> _Your instructions_: For this exercise, copy each line of the records that contains the word "byteSymbols".

> _Data provided_:
----

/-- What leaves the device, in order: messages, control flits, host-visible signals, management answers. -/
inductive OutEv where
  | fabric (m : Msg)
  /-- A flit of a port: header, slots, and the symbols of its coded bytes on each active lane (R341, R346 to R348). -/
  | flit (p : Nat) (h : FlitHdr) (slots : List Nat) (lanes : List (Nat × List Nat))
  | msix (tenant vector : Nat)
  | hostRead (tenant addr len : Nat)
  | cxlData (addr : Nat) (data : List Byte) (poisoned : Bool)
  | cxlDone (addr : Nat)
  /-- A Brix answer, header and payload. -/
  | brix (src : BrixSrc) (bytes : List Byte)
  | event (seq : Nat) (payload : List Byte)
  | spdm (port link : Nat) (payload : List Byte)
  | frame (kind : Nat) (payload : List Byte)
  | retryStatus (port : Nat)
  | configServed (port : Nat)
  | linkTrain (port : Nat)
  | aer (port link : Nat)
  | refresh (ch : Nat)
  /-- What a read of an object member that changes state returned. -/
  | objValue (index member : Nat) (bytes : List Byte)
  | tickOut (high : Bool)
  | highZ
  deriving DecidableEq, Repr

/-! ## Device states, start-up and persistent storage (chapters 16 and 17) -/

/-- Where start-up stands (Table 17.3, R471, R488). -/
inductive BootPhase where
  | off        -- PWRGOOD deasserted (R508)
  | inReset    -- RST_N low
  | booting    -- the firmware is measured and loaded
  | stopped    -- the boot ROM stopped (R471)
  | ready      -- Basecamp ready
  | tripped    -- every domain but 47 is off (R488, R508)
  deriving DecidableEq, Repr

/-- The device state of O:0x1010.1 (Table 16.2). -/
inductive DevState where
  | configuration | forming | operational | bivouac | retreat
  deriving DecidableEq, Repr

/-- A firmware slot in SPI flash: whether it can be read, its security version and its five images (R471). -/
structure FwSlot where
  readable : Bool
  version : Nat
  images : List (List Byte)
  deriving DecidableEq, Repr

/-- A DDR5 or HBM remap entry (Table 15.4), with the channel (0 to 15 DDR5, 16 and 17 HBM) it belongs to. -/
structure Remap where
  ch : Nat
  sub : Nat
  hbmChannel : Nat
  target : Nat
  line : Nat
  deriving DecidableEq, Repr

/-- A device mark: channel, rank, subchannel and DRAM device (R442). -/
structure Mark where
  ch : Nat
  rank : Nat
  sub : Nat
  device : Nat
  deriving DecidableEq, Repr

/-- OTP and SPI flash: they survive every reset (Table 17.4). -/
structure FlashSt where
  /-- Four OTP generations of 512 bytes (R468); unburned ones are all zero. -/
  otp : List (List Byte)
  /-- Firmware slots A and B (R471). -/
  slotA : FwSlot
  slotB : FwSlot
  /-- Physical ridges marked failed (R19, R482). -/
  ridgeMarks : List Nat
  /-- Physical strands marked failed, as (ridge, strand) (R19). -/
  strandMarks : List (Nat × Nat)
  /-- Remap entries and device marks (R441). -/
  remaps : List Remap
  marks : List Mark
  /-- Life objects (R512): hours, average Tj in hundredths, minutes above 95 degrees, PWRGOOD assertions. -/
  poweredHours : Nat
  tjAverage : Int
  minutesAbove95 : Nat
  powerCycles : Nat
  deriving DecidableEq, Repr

----

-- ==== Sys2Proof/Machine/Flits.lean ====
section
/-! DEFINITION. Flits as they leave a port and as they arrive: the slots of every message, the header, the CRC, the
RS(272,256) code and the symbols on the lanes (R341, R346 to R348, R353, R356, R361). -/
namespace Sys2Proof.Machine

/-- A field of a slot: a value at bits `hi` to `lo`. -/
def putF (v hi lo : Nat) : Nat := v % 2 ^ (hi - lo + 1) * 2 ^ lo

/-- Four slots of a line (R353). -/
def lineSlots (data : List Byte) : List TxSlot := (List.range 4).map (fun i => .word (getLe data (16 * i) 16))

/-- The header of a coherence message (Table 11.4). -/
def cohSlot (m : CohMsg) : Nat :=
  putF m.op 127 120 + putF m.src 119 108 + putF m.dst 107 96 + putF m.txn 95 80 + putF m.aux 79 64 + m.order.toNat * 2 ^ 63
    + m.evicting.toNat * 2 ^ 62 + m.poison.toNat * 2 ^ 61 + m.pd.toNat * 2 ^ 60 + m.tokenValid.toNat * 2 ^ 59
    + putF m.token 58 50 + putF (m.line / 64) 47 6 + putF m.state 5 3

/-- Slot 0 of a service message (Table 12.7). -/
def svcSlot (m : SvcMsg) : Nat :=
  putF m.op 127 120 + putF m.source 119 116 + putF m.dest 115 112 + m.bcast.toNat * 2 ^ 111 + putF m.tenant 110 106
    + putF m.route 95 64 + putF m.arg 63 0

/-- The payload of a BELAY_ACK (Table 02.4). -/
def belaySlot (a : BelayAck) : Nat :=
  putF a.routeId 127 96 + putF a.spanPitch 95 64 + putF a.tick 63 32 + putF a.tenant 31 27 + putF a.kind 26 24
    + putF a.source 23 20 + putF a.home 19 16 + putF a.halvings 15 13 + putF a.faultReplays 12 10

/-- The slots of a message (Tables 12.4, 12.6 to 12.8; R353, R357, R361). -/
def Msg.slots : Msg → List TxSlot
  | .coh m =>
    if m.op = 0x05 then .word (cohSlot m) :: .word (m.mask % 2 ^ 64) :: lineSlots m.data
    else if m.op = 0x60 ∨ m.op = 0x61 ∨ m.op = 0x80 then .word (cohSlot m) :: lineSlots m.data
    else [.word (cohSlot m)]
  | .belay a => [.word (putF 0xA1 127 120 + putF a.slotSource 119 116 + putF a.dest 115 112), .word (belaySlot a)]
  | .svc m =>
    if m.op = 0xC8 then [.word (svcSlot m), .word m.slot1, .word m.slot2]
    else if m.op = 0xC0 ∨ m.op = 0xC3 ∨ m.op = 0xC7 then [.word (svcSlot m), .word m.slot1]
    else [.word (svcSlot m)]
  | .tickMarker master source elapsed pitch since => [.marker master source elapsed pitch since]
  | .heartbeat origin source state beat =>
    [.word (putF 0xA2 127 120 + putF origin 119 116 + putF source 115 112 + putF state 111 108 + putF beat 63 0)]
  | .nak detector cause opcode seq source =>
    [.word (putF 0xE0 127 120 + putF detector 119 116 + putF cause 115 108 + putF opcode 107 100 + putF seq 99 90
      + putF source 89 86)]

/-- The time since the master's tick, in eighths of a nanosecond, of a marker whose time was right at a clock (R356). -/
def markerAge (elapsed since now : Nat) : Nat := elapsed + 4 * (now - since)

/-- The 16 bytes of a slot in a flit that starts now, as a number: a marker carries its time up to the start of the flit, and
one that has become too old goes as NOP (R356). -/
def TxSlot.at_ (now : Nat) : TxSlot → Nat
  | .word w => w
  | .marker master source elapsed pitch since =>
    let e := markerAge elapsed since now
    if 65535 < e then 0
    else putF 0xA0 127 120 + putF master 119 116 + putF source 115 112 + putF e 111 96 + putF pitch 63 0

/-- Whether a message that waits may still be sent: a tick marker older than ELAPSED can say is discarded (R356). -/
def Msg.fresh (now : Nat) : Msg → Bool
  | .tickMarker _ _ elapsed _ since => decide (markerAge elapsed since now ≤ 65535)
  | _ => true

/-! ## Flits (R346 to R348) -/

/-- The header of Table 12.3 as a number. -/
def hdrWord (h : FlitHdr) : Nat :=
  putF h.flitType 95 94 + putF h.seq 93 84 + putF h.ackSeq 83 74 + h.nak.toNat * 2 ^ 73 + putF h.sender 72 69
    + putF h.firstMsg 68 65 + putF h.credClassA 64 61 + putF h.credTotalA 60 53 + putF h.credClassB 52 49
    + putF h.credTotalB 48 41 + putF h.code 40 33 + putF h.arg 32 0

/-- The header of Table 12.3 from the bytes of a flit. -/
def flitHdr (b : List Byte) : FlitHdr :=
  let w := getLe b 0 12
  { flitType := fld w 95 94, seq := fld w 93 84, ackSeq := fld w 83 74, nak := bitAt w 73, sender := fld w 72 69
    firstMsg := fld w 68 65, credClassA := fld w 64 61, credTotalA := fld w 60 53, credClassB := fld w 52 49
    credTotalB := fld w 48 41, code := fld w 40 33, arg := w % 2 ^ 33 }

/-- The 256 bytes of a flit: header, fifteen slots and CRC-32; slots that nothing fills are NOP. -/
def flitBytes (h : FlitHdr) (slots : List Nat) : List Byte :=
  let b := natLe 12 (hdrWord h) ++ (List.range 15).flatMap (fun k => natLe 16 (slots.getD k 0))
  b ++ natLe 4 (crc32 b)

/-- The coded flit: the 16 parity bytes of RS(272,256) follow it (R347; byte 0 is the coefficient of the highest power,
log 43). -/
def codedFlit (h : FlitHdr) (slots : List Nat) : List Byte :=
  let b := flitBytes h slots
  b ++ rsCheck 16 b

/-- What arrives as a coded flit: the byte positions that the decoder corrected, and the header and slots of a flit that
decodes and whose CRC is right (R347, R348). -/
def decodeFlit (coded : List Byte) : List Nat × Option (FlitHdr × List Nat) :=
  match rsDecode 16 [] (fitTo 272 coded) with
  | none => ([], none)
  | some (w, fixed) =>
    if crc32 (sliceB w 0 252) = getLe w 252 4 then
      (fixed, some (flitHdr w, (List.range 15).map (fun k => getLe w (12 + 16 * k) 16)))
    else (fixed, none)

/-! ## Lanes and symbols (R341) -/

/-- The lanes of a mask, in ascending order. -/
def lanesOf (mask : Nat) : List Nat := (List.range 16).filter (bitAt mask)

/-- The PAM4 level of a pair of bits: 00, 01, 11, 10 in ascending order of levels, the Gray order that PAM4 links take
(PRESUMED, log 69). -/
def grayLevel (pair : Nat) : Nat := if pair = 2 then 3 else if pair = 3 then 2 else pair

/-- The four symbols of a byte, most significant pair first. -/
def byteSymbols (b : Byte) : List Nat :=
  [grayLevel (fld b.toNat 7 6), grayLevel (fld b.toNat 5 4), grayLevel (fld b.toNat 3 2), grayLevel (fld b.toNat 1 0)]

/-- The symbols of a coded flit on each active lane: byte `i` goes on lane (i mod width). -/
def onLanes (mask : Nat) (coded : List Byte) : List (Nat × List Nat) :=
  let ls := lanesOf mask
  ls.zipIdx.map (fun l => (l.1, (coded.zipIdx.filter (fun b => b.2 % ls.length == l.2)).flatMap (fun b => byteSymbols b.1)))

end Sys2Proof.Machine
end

----

> _Answer to this task_:
def byteSymbols (b : Byte) : List Nat :=
  ls.zipIdx.map (fun l => (l.1, (coded.zipIdx.filter (fun b => b.2 % ls.length == l.2)).flatMap (fun b => byteSymbols b.1)))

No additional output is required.